For the records that follow, please set down exactly the lines between the one holding "longDivide payload chk n P V == 0" and the one holding "let chk := (h.extractLsb' 0 4).toNat", inclusive, and only those.

- _Task inputs_
|---|
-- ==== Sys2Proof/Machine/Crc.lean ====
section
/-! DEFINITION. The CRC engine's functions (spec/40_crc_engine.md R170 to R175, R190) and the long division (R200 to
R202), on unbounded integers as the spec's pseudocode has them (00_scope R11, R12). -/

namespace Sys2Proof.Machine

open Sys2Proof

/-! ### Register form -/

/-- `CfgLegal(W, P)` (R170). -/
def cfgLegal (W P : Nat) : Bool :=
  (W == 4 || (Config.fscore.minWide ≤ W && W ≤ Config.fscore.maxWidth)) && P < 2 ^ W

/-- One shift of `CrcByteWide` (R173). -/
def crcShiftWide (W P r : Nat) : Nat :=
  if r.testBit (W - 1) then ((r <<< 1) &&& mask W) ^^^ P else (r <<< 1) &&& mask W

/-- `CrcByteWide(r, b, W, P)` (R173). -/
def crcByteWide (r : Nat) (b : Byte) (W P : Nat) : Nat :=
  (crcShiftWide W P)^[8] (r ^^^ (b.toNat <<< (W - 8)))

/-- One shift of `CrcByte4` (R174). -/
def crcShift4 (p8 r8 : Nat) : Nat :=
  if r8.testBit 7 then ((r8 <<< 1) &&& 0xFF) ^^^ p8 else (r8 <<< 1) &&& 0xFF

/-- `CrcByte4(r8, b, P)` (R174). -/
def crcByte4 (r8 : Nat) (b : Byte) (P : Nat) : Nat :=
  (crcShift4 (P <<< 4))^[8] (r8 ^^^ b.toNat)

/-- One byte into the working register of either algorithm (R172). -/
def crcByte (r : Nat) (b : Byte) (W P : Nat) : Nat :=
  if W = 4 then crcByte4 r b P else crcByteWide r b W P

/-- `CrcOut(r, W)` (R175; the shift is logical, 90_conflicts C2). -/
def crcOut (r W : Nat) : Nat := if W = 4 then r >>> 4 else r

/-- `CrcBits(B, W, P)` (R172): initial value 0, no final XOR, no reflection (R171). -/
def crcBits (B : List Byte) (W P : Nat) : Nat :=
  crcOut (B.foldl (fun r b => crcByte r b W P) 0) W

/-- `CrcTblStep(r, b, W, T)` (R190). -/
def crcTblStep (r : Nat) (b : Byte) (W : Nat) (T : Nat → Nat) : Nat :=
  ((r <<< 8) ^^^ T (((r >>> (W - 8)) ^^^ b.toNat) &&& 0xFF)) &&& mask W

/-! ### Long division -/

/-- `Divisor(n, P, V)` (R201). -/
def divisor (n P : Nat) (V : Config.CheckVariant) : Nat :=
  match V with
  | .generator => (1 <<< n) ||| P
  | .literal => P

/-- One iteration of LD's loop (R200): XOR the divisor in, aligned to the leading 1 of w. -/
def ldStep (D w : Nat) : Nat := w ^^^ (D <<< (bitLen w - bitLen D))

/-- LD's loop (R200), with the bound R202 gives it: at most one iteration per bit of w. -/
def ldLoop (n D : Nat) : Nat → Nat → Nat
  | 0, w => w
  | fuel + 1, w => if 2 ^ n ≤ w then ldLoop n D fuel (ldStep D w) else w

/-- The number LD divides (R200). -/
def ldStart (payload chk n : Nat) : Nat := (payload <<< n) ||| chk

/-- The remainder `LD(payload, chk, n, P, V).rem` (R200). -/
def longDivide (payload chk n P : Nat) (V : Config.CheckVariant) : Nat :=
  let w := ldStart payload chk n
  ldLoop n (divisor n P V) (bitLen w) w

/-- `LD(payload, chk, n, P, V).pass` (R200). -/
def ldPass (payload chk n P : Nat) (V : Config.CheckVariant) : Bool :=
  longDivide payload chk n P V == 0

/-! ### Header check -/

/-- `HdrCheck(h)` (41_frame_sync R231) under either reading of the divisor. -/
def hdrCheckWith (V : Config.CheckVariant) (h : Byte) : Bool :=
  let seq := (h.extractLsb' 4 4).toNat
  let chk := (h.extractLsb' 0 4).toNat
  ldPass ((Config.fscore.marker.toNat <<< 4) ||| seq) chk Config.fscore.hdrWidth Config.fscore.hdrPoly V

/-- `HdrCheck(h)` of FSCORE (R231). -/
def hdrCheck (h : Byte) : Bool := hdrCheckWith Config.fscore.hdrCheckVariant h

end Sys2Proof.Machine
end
|---|
- _Answer to this exercise_
  longDivide payload chk n P V == 0

/-! ### Header check -/

/-- `HdrCheck(h)` (41_frame_sync R231) under either reading of the divisor. -/
def hdrCheckWith (V : Config.CheckVariant) (h : Byte) : Bool :=
  let seq := (h.extractLsb' 4 4).toNat
  let chk := (h.extractLsb' 0 4).toNat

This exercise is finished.